OpenCompass

🧭 Navigate the world of large language models with OpenCompass! 🌐 This AI tool offers objective ratings, evaluation datasets, and diverse evaluation methods for over 100 language models and 50 multimodal models. Dive into the open-source community and join the model challenge today! 🚀 #AI

CompassHub is an open platform for sharing and publishing evaluation datasets and leaderboards within the community.
CompassRank provides objective scores and rankings for top-tier large language models and multimodal models.
OpenCompass performs in-depth evaluations of large language models across eight key capabilities and 29 core tasks using over 100 evaluation datasets.
The evaluation toolkit, CompassKit, offers a rich set of evaluation datasets and model templates for model evaluation.
Over 100 major language models and over 50 multimodal models have joined the evaluation on CompassRank.
Evaluation on OpenCompass includes various methods such as zero-shot, few-shot, and chain-of-thought evaluations across 40+ HuggingFace and API models.
The OpenCompass platform supports efficient distributed evaluation of models with hundreds of billions of parameters.

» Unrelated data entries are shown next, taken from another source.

-- ==== Sys2Proof/Machine/Stack.lean ====
section
/-!
DEFINITION. The stack (chapter 15): HELLO, digests, relays, the stack-wide strobe, heartbeats, mirrors and takeover; with them
the rest of the management commands (R188) and the writes of mirrored tables (R180, R323, R369).
-/
namespace Sys2Proof.Machine

namespace State

/-! Members and timing (R360, R376). -/

def hbPeriod (s : State) : Nat := max 100 (s.rd R.STK_TIMING_HB_PERIOD_US) * 1000
def hbMiss (s : State) : Nat := max 3 (s.rd R.STK_TIMING_HB_MISS)
def strobeLead (s : State) : Nat := max 20 (s.rd R.STK_TIMING_STROBE_LEAD_US)
def digestPeriod (s : State) : Nat := max 8 (s.rd R.STK_TIMING_DIGEST_US) * 1000

def isMember (s : State) (i : Nat) : Bool := bitOf (s.rd R.STK_CFG_MEMBERS) i
def inPresent (s : State) (i : Nat) : Bool := bitOf (s.rd R.STK_STAT_PRESENT) i
def setPresent (s : State) (i : Nat) (b : Bool) : State :=
  s.wr R.STK_STAT_PRESENT (setBits (s.rd R.STK_STAT_PRESENT) i 1 (b2n b))
/-- The other members in PRESENT. -/
def presentOthers (s : State) : List Nat := (List.range 12).filter (fun i => s.inPresent i && i != s.ownMember)
/-- The other members of MEMBERS. -/
def allOthers (s : State) : List Nat := (List.range 12).filter (fun i => s.isMember i && i != s.ownMember)
/-- External ports of the module that are formed. -/
def externalPorts (s : State) : List Nat := s.formedPorts.filter (fun p => !(s.port p).stack)

/-- A payload of one 8-byte value (R196). -/
def valuePay (v : Nat) : List Square := [sqOfBytes (bytesLE v 8)]

/-! Requests of the module's own accord. -/

/-- HELLO on port p (R361). -/
def sendHello (s : State) (p : Nat) : State := (s.sendStk 15 0x01 (s.rd R.STK_CFG_STACK_ID + p * 2 ^ 32) 0 []).1

/-- FAULT_REPORT of class c to the master (R372): the payload is the record. -/
def sendFault (s : State) (c : Nat) : State :=
  let rec_ := (List.range 8).flatMap (fun w => bytesLE (s.rd (R.FLT_REC c w)) 8)
  (s.sendStk (s.rd R.STK_STAT_MASTER_NOW) 0x09 c 64 [sqOfBytes rec_]).1

/-- What a member sends at once: HELLO on a stack port that has entered UP, and FAULT_REPORT for the first error of each
class. -/
def stackEvents (s : State) : State :=
  if !s.inStack then s
  else
    let due := s.stk.helloDue
    let s := due.foldl sendHello (s.withStk { s.stk with helloDue := [] })
    let set := (List.range 4).filter (bitOf (s.rd R.FLT_STATUS_SET))
    let new := set.filter (fun c => !s.stk.reported.contains c)
    let s := s.withStk { s.stk with reported := set }
    if s.rd R.STK_STAT_MASTER_NOW = s.ownMember then s else new.foldl sendFault s

/-- One nanosecond passes: local time counts, fabric time counts and takes its part of a correction (R453), whose integral part is
slewed again in every frame interval that brings no offset (R454), and the
collective complex sees the ports that left UP (R343), and a member of a stack sends what it owes (R361, R372). Powered time passes while
the module is on (R448). -/
def tick (s : State) : State :=
  let next := s.time.gap != 0 && decide (s.time.nextAt ≤ s.now)
  let slew := if next then s.time.slew + s.time.integ else s.time.slew
  let d : Int := if slew < 0 then max (-6) slew else min 6 slew
  let s := if s.pwr.state == .on then s else s.withFlt { s.flt with unpowered := s.flt.unpowered + 1 }
  let s := (s.withNow (s.now + 1)).withTime { s.time with
    ft := ((s.time.ft : Int) + 65536 + d).toNat % 2 ^ 80, slew := slew - d, adv := (65536 + d).toNat
    nextAt := if next then s.now + s.time.gap else s.time.nextAt }
  s.collEvents.stackEvents

/-- Relay a write of a mirrored table to every present member (R369). -/
def relayTable (s : State) (off v : Nat) : State :=
  if s.isMaster && s.rdB R.STK_CFG_MIRROR then
    s.presentOthers.foldl (fun s i => (s.sendStk i 0x04 off 8 (valuePay v)).1) s
  else s

/-- The mirrored tables' shadow registers (R369). -/
def mirroredOffs : List Nat :=
  0x400000 :: ((List.range 8192).map (fun i => 0x410000 + 8 * i) ++ (List.range 131072).map (fun i => 0x500000 + 8 * i))

/-- The place of a mirrored shadow register in the order in which a sync relays them, and their number. -/
def mirroredPlace (off : Nat) : Option Nat :=
  if off = 0x400000 then some 0
  else if off % 8 ≠ 0 then none
  else if 0x410000 ≤ off ∧ off < 0x420000 then some (1 + (off - 0x410000) / 8)
  else if 0x500000 ≤ off ∧ off < 0x600000 then some (8193 + (off - 0x500000) / 8)
  else none
def mirroredCount : Nat := 139265

/-- A relayed write of the next mirrored register of a sync has arrived (R375). -/
def noteRelay (s : State) (off : Nat) : State :=
  if mirroredPlace off = some s.stk.relayed then s.withStk { s.stk with relayed := s.stk.relayed + 1 } else s

/-- Value of a mirrored shadow register. -/
def mirroredVal (s : State) (off : Nat) : Nat :=
  if off = 0x400000 then s.rd R.RTE_CFG_SPLIT + s.rd R.RTE_CFG_NGROUPS * 2 ^ 16
  else if off < 0x500000 then s.rd (R.RTE_LOC_TBL ((off - 0x410000) / 64) ((off - 0x410000) % 64 / 8))
  else s.rd (R.RTE_GRP_TBL ((off - 0x500000) / 64) ((off - 0x500000) % 64 / 8))

/-- The master begins to sync member i (R375): every mirrored table by RELAY_WRITE. -/
def beginSync (s : State) (i : Nat) : State :=
  let s := s.withStk { s.stk with syncing := s.stk.syncing ++ [i] }
  mirroredOffs.foldl (fun s off => (s.sendStk i 0x04 off 8 (valuePay (s.mirroredVal off))).1) s

/-! The stack-wide strobe (R370). -/

/-- Fabric time in µs. -/
def us (s : State) : Nat := s.ns / 1000

/-- Swap for the stack: the strobe takes its place in the order, and swaps at once when it is at the head. -/
def stackSwap (s : State) (mask : Nat) : State :=
  let s := (s.withStk { s.stk with strobed := s.stk.strobed || s.isMaster || decide (s.stk.relayed = mirroredCount) } : State).acceptStrobe mask .stack
  match s.arb.queue with
  | .strobe _ .stack :: _ => s.castle
  | _ => s

/-- Every answer has arrived: COMMIT to every member that was asked, T for the master, and the fabric manager's answer. -/
def commitStrobe (s : State) (mask : Nat) (asked : List Nat) (req : Option MgmtReq) : State :=
  let t := s.us + s.strobeLead
  let s := asked.foldl (fun s i => (s.sendStk i 0x07 (t % 2 ^ 48) 0 []).1) s
  let s := ((s.wr R.STK_STROBE_STAT_T_US t).withStk { s.stk with arm := some (mask, s.now), commit := some t, strobe := none })
  match req with
  | some r => (s.dropReq r).respond r 0
  | none => s

/-- The members a stack-wide strobe asks: those in PRESENT, and those whose sync it ends. -/
def strobeAsks (s : State) : List Nat :=
  s.presentOthers ++ ((List.range 12).filter (fun i => s.stk.syncing.contains (16 + i) && !s.inPresent i))

/-- Step 1 of R370 at the master. -/
def beginStackStrobe (s : State) (mask : Nat) (req : Option MgmtReq) : State :=
  let asked := s.strobeAsks
  let s := asked.foldl (fun s i => (s.sendStk i 0x06 mask 0 []).1) s
  let s := s.wr R.STK_STROBE_STAT_CANCELLED 0
  if asked.isEmpty then s.commitStrobe mask [] req
  else (s.withStk { s.stk with strobe := some (mask, s.now, asked, req) })

/-- An ARM at this member is dropped (R370). -/
def dropArm (s : State) : State :=
  let s := match s.stk.armWait with | some r => (s.dropReq r).respond r 1 | none => s
  ((s.wr R.STK_STROBE_STAT_ARMED 0).withStk { s.stk with arm := none, commit := none, armWait := none })

/-! Takeover (R374). -/

/-- This module becomes the master: mirrored PSNs, every lock word free with its orphan bit set, every ARM lapsed. -/
def takeOver (s : State) : State :=
  let s := s.dropArm
  let s := ((s.wr R.STK_STAT_MASTER_NOW s.ownMember).wr R.STK_STAT_ROLE_NOW 1).bump R.STK_TAKEOVER
  let s := s.stk.mirror.foldl (fun s e => if e.2 = 0 then s else s.wr (R.CGC_KEY_PSN_LAST_RX_PSN e.1) (e.2 - 1)) s
  let s := s.usedWords.foldl (fun s w => (s.wr (R.LCK_WORD w) 0).setHolderJob w 0) s
  let s := (List.range 1024).foldl (fun s n => s.wr (R.LCK_ORPHAN n) (2 ^ 64 - 1)) s
  let s := (s.withStk { s.stk with mseq := 0, full := none, fullSet := [], okVotes := [], queried := [], strobe := none, masterAt := s.now,
                                        lastHb := s.now, hbResp := s.presentOthers.foldl (fun m i => SMap.set 0 m i (s.now + 1)) [] })
  s.presentOthers.foldl (fun s i => (s.sendStk i 0x0C 0 0 []).1) s

/-- A master that is deposed serves as a plain member (R374). -/
def depose (s : State) : State := (s.wr R.STK_STAT_DEPOSED 1).wr R.STK_STAT_ROLE_NOW 3

/-- The standby master forgoes a takeover while its mirror is stale: counted, with one Corrected fault (R373). -/
def forgoTakeOver (s : State) : State :=
  (s.bump R.STK_TAKEOVER_DENIED).report { unit := 714, code := Config.takeoverCode.toNat, cls := 0 }

/-- More than half of the queried members have confirmed the loss of the master: the takeover, or the end of one that is forgone. -/
def tryTakeOver (s : State) : State :=
  if s.stk.queried.length < 2 * (s.stk.queried.filter s.stk.okVotes.contains).length then
    if s.rdB R.STK_STAT_STANDBY_STALE then (s.withStk { s.stk with queried := [], okVotes := [] } : State).forgoTakeOver else s.takeOver
  else s

/-! Responses (R196, R367). -/

/-- Remove the sent request with this PSN. -/
def dropSent (s : State) (psn : Nat) : State :=
  (s.withStk { s.stk with sent := s.stk.sent.filter (fun x => x.psn != psn) })

/-- The master follows an answered mirror with a full set: one PSN_MIRROR for each fabric-manager slot (R373). -/
def fullMirrors (s : State) : State :=
  let slots := (List.range 16).filter (fun k => s.rd (R.CGC_KEY_SLOT_VALID k) == 1 && s.rd (R.CGC_KEY_SLOT_ROLE k) == 0)
  let r := slots.foldl (fun (x : State × List Nat) k =>
    match x.1.sendMirror k (some k == slots.getLast?) with | (s, psn) => (s, x.2 ++ [psn])) (s, [])
  (r.1.withStk { r.1.stk with fullSet := r.2 })

/-- A PSN_MIRROR has been answered (R373). -/
def mirrorAnswered (s : State) (psn : Nat) : State :=
  let s := s.withCgc { s.cgc with reqs := s.cgc.reqs.map (fun (r : MgmtReq) => if r.mirror = some psn then { r with mirror := none } else r) }
  if s.stk.fullSet.contains psn then
    let l := s.stk.fullSet.filter (· != psn)
    let s := s.withStk { s.stk with fullSet := l }
    if l.isEmpty then s.wr R.STK_STAT_STANDBY_STALE 0 else s
  else if s.rdB R.STK_STAT_STANDBY_STALE then s.fullMirrors
  else s

/-- The response of member `x.member` to request x: RESULT and the value its payload carries. -/
def stkResponse (s : State) (x : StkReq) (result value : Nat) (hasValue : Bool) : State :=
  let s := s.dropSent x.psn
  let i := x.member
  match x.cmd % 256 with
  | 0x02 =>
    let s := s.withStk { s.stk with hbResp := SMap.set 0 s.stk.hbResp i (s.now + 1) }
    if s.isMaster && !s.inPresent i && !(s.stk.syncing.contains i || s.stk.syncing.contains (16 + i) || s.stk.syncing.contains (32 + i))
      then s.beginSync i else s
  | 0x06 =>
    match s.stk.strobe with
    | some (mask, t, l, req) =>
      if result ≠ 0 then s
      else
        let l' := l.filter (· != i)
        if l'.isEmpty then s.commitStrobe mask s.strobeAsks req
        else (s.withStk { s.stk with strobe := some (mask, t, l', req) })
    | none => s
  | 0x0A => s.mirrorAnswered x.psn
  | 0x0B =>
    if result = 0 then
      (s.withStk { s.stk with okVotes := if s.stk.okVotes.contains i then s.stk.okVotes else s.stk.okVotes ++ [i] } : State).tryTakeOver
    else s.bump R.STK_TAKEOVER_DENIED
  | _ =>
    match s.stk.relays.find? (fun r => r.1 == x.psn) with
    | some (_, r) =>
      let s := s.withStk { s.stk with relays := s.stk.relays.filter (fun y => y.1 != x.psn) }
      (s.dropReq r).respond r result (if hasValue then some value else none)
    | none => s
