-- ==== Sys2Proof/Machine/Pmon.lean ====
section
/-!
DEFINITION. Counters, snapshots and sampling (R460 to R467).
-/
namespace Sys2Proof.Machine

/-- Runs of module counters in ascending map order, with LT, LNK and HPT_FN left out: first offset and number (R460). -/
def counterRuns : List (Nat × Nat) :=
  [(0x400, 4), (0x20300, 4), (0x30200, 8), (0x40100, 5), (0x80400, 11), (0x300200, 16), (0x400100, 9), (0x800200, 15),
   (0x900100, 4), (0x940100, 4), (0x980100, 4), (0x9C0100, 4), (0xA00100, 14), (0xB00100, 22), (0xC00100, 20),
   (0xD00100, 14), (0xE00100, 9), (0xF80100, 2)]

/-- Map offset of the n-th counter of the runs. -/
def runOff : List (Nat × Nat) → Nat → Option Nat
  | [], _ => none
  | (o, c) :: rest, n => if n < c then some (o + 8 * n) else runOff rest (n - c)

/-- Map offset of the n-th LT counter: in each tile three of each lane, then five of each port group. -/
def ltCounterOff (n : Nat) : Nat :=
  let t := n / 136
  let r := n % 136
  0x100000 + 0x10000 * t +
    (if r < 96 then 0x100 + 0x80 * (r / 3) + (if r % 3 = 0 then 0x28 else 0x40 + 8 * (r % 3 - 1))
     else 0x2008 + 0x40 * ((r - 96) / 5) + 8 * ((r - 96) % 5))

/-- Map offset of the n-th LNK counter: fifteen of each logical port. -/
def lnkCounterOff (n : Nat) : Nat := 0x200200 + 0x1000 * (n / 30) + 0x800 * (n % 30 / 15) + 8 * (n % 15)

/-- Map offset of the register in which counter index c is kept (R460); none for an index left over. -/
def counterOff (c : Nat) : Option Nat :=
  if c < 8192 then
    let f := c / 16
    if c % 16 < 7 then some (0x910040 + 0x40000 * (f / 128) + 0x100 * (f % 128) + 8 * (c % 16)) else some (0xF00000 + 8 * c)
  else
    let n := c - 8192
    if n < 169 then runOff counterRuns n
    else if n < 169 + 2176 then some (ltCounterOff (n - 169))
    else if n < 169 + 2176 + 3840 then some (lnkCounterOff (n - 169 - 2176))
    else none

/-- The register at an offset is a counter. -/
def isCounter (off : Nat) : Bool :=
  counterRuns.any (fun r => decide (r.1 ≤ off) && decide (off < r.1 + 8 * r.2)) ||
    (decide (0xF00000 ≤ off) && decide (off < 0xF10000)) ||
    (decide (0x100000 ≤ off) && decide (off < 0x200000) &&
      (let r := off % 0x10000
       (decide (0x100 ≤ r) && decide (r < 0x1100) && ([0x28, 0x40, 0x48].contains ((r - 0x100) % 0x80))) ||
         (decide (0x2008 ≤ r) && decide (r < 0x2200) && decide ((r - 0x2000) % 0x40 ≤ 0x28) && decide (8 ≤ (r - 0x2000) % 0x40)))) ||
    (decide (0x200000 ≤ off) && decide (off < 0x280000) && decide (0x200 ≤ off % 0x800) && decide (off % 0x800 < 0x278)) ||
    (decide (0x900000 ≤ off) && decide (off < 0xA00000) &&
      (let r := off % 0x40000
       decide (0x10000 ≤ r) && decide (r < 0x18000) && decide (0x40 ≤ r % 0x100) && decide (r % 0x100 < 0x78)))

/-- The island a counter index lives in (R467). -/
def counterIsland (c : Nat) : Nat :=
  if c < 8192 then (if c % 16 < 7 then 19 + c / 2048 else 17)
  else
    let off := (counterOff c).getD 0
    if off < 0x20000 then 24
    else if off < 0x30000 then 25
    else if off < 0x100000 then 24
    else if off < 0x200000 then (off - 0x100000) / 0x10000
    else if off < 0x280000 then (off - 0x200000) / 0x8000
    else if off < 0x900000 then 16
    else if off < 0xA00000 then 19 + (off - 0x900000) / 0x40000
    else if off < 0xD00000 then 17
    else if off < 0xE00000 then 18
    else 24

namespace State

/-- A snapshot of every counter at one fabric time (R462). -/
def snapshot (s : State) : State :=
  let s := s.settlePats
  let s := s.withPmon { s.pmon with snap := s.flds.keep (fun k => isCounter (k / 64 * 8)) }
  ((s.wr R.PMON_SNAP_TIME_NS s.winTime).withPmon { s.pmon with snapAt := some s.now } : State).timIrq 4

/-- Records of the sample ring: RING_LOG outside 10 to 20 acts as 20. -/
def ringSize (s : State) : Nat :=
  let l := s.rd R.PMON_RING_CFG_RING_LOG
  2 ^ (if l < 10 ∨ 20 < l then 20 else l)

/-- The TELEM partition as byte addresses (R409). -/
def telem (s : State) : Nat × Nat :=
  match s.opening with
  | some o =>
    let start := ((o.parts.take 8).map Prod.snd).sum * 2 ^ 20
    (start, start + (o.parts.getD 8 (false, 0)).2 * 2 ^ 20)
  | none => (0, 0)

/-- The eight words of a record (R464). -/
def recordWords (kind seq : Nat) (t : Tagged) : List Nat :=
  let st := fun (i : Nat) => match t.stages.getD i none with
    | some x => (x - t.t0) % 2 ^ 32
    | none => 0xFFFFFFFF
  [kind + t.flags % 256 * 2 ^ 8 + t.cls % 256 * 2 ^ 16 + t.a % 2 ^ 32 * 2 ^ 32, t.b % 2 ^ 32 + t.c % 2 ^ 32 * 2 ^ 32, t.t0,
   st 0 + st 1 * 2 ^ 32, st 2 + st 3 * 2 ^ 32, st 4 + st 5 * 2 ^ 32, st 6 + t.psn % 2 ^ 32 * 2 ^ 32, seq]

/-- Write one record to the ring, or drop it (R465). A record that would lie outside TELEM is dropped. -/
def writeRecord (s : State) (kind : Nat) (t : Tagged) : State :=
  let size := s.ringSize
  let wr := s.rd R.PMON_RING_WR_WR
  let rd := s.rd R.PMON_RING_RD_RD
  let used := (wr + 2 ^ 32 - rd) % 2 ^ 32
  let a := s.rd R.PMON_RING_CFG_RING_BASE * 4096 + wr % size * 64
  let (lo, hi) := s.telem
  if (size ≤ used && !s.rdB R.PMON_SAMPLE_CFG_OVERWRITE) || decide (a < lo) || decide (hi < a + 64) || s.refuses 23 then
    s.bump R.PMON_SAMPLE_DROP
  else
    let ws := recordWords kind s.pmon.seq t
    let s := (List.range 8).foldl (fun s i => s.setMemWord (a + 8 * i) (ws.getD i 0)) s
    let s := if size ≤ used then s.wr R.PMON_RING_RD_RD (rd + 1) else s
    ((s.wr R.PMON_RING_WR_WR (wr + 1)).withPmon { s.pmon with seq := s.pmon.seq + 1 })

/-- A sampler is enabled (R465). -/
def sampling (s : State) : Bool := s.rdB R.PMON_SAMPLE_CFG_PKT_EN || s.rdB R.PMON_SAMPLE_CFG_WORK_EN

/-- The enables of the samplers take values; enabling either resets WR, RD and SEQ (R465). -/
def samplerEnable (s : State) (pkt work : Bool) : State :=
  let on := (pkt && !s.rdB R.PMON_SAMPLE_CFG_PKT_EN) || (work && !s.rdB R.PMON_SAMPLE_CFG_WORK_EN)
  let s := (s.wrB R.PMON_SAMPLE_CFG_PKT_EN pkt).wrB R.PMON_SAMPLE_CFG_WORK_EN work
  if on then (((s.wr R.PMON_RING_WR_WR 0).wr R.PMON_RING_RD_RD 0).withPmon { s.pmon with seq := 0 }) else s

/-- PMON_RING_RD may take a value: it lies between RD and WR (R465). -/
def ringRdOk (s : State) (v : Nat) : Bool :=
  let rd := s.rd R.PMON_RING_RD_RD
  decide ((v + 2 ^ 32 - rd) % 2 ^ 32 ≤ (s.rd R.PMON_RING_WR_WR + 2 ^ 32 - rd) % 2 ^ 32)

end State

open State

/-- TAKE (R462): one that coincides with a periodic snapshot takes no other. -/
def execTake (m : Master) (s : State) : Out :=
  .next (s.gated m 0xF80000 (fun s => if s.pmon.periodAt = some s.now then s else s.snapshot))

/-- SNAP_PERIOD (R462): at a boundary of SNAP_US. -/
def execSnapPeriod (s : State) : Out :=
  let us := s.rd R.PMON_SNAP_CTL_SNAP_US
  .next (if us = 0 || !s.crossed (us * 1000) then s
    else
      let s := s.withPmon { s.pmon with periodAt := some s.now }
      if s.pmon.snapAt = some s.now then s else s.snapshot)

/-- SAMPLE_RECORD (R464): the record of the item that ended first. -/
def execSampleRecord (s : State) : Out :=
  .next (match s.pmon.ended with
    | [] => s
    | (kind, t) :: rest => (s.withPmon { s.pmon with ended := rest } : State).writeRecord kind t)

/-- SAMPLER_ENABLE (R465): a write of the enables; enabling either resets WR, RD and SEQ. -/
def execSamplerEnable (m : Master) (pkt work : Bool) (s : State) : Out :=
  .next (s.gated m 0xF80010 (fun s => s.samplerEnable pkt work))

end Sys2Proof.Machine
end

OpenCompass emphasizes open-source, reproducibility, rich model support, distributed evaluation, and diverse evaluation methods.
The OpenCompass Partner Program allows datasets to become part of official leaderboards or specialized leaderboards recognized in specific industries.
Individuals and organizations can contribute datasets to CompassHub and participate in the model challenge on CompassRank.